Avoid imputation before a user-defined date (min_dates)

In this example, we derive ASTDT where AESTDTC is all partial dates in need of imputation. Using min_dates = exprs(TRTSDTM), we are telling the function to not allow imputation dates to be before the treatment start date via min_dates argument. Note that the second record does not get imputed as it is before TRTSDTM.

adae <- tribble(
  ~AESTDTC, ~TRTSDTM,
  "2020-12", ymd_hms("2020-12-06T12:12:12"),
  "2020-11", ymd_hms("2020-12-06T12:12:12")
)

derive_vars_dt(
  adae,
  dtc = AESTDTC,
  new_vars_prefix = "AST",
  highest_imputation = "M",
  min_dates = exprs(TRTSDTM)
)
#> # A tibble: 2 × 4
#>   AESTDTC TRTSDTM             ASTDT      ASTDTF
#>   <chr>   <dttm>              <date>     <chr>
#> 1 2020-12 2020-12-06 12:12:12 2020-12-06 D
#> 2 2020-11 2020-12-06 12:12:12 2020-11-01 D     

Preserve lower components if higher ones were imputed (preserve)

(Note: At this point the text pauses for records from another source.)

-- ==== Sys2Proof/Laws/PerInstr.lean ====
section
/-! SUPPORT. One lemma for each instruction (family `Mapped` of LAWS.json): the opcode map gives back the instruction
from its class, number and fields, the number lies within the class, and the encoder writes as many words as the
instruction is long. -/

namespace Sys2Proof.Laws.Mapped

/-- The place of an instruction in the opcode map (R264), and the words it occupies (R204). -/
structure Statement (i : Instr) : Prop where
  instr : i.form.instr = some i
  number : i.form.number < classCount i.form
  encoded : (encode i).length = i.length
  pos : 1 ≤ i.length
  le : i.length ≤ 3

/-- An extended word follows exactly when the descriptor is an extended one. -/
theorem encodeOD_length (od : OD) : (encodeOD od).2.toList.length = od.extended.toNat := by
  cases od <;> rfl

/-- The length of an instruction is the number of words the encoder writes. -/
theorem form_length (f : Form) : f.extWords.length + 1 = f.length := by
  cases f with
  | hop k d => rfl
  | xop k o1 o2 => simp only [Form.extWords, Form.length, List.length_append, encodeOD_length]; omega
  | sop k x o1 o2 => simp only [Form.extWords, Form.length, List.length_append, encodeOD_length]; omega
  | top k t o1 o2 => simp only [Form.extWords, Form.length, List.length_append, encodeOD_length]; omega
  | jop k o1 j =>
    cases j with
    | rel x =>
      simp only [Form.extWords, Form.length, encodeOD_length, JDest.extended, Bool.toNat_false]; omega
    | gen od =>
      simp only [Form.extWords, Form.length, List.length_append, encodeOD_length, JDest.extended]; omega

/-- An instruction has one to three words. -/
theorem form_length_le (f : Form) : f.length ≤ 3 := by
  cases f with
  | hop k d => exact (by decide : 1 ≤ 3)
  | xop k o1 o2 => have := o1.extended.toNat_le; have := o2.extended.toNat_le; simp only [Form.length]; omega
  | sop k x o1 o2 => have := o1.extended.toNat_le; have := o2.extended.toNat_le; simp only [Form.length]; omega
  | top k t o1 o2 => have := o1.extended.toNat_le; have := o2.extended.toNat_le; simp only [Form.length]; omega
  | jop k o1 j => have := o1.extended.toNat_le; have := j.extended.toNat_le; simp only [Form.length]; omega

/-- The statement for an instruction at its place in the opcode map. -/
theorem of_map {i : Instr} (h : i.form.instr = some i) (hn : decide (i.form.number < classCount i.form) = true) : Statement i where
  instr := h
  number := of_decide_eq_true hn
  encoded := form_length i.form
  pos := by have := form_length i.form; unfold Instr.length; omega
  le := form_length_le i.form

The preserve argument can be used to "preserve" information from the partial dates. For example, "2019---07", will be displayed as "2019-06-07" rather than "2019-06-30" with preserve = TRUE and date_imputation = "mid" .

derive_vars_dt(
  mhdt,
  new_vars_prefix = "AST",
  dtc = MHSTDTC,
  highest_imputation = "M",
  date_imputation = "mid",
  preserve = TRUE
)
#> # A tibble: 7 × 3
#>   MHSTDTC               ASTDT      ASTDTF
#>   <chr>                 <date>     <chr>
#> 1 "2019-07-18T15:25:40" 2019-07-18 <NA>
#> 2 "2019-07-18T15:25"    2019-07-18 <NA>
#> 3 "2019-07-18"          2019-07-18 <NA>
#> 4 "2019-02"             2019-02-15 D
#> 5 "2019"                2019-06-30 M
#> 6 "2019---07"           2019-06-07 M
#> 7 ""                    NA         <NA>  

Further examples

Further example usages of this function can be found in the Date and Time Imputation vignette.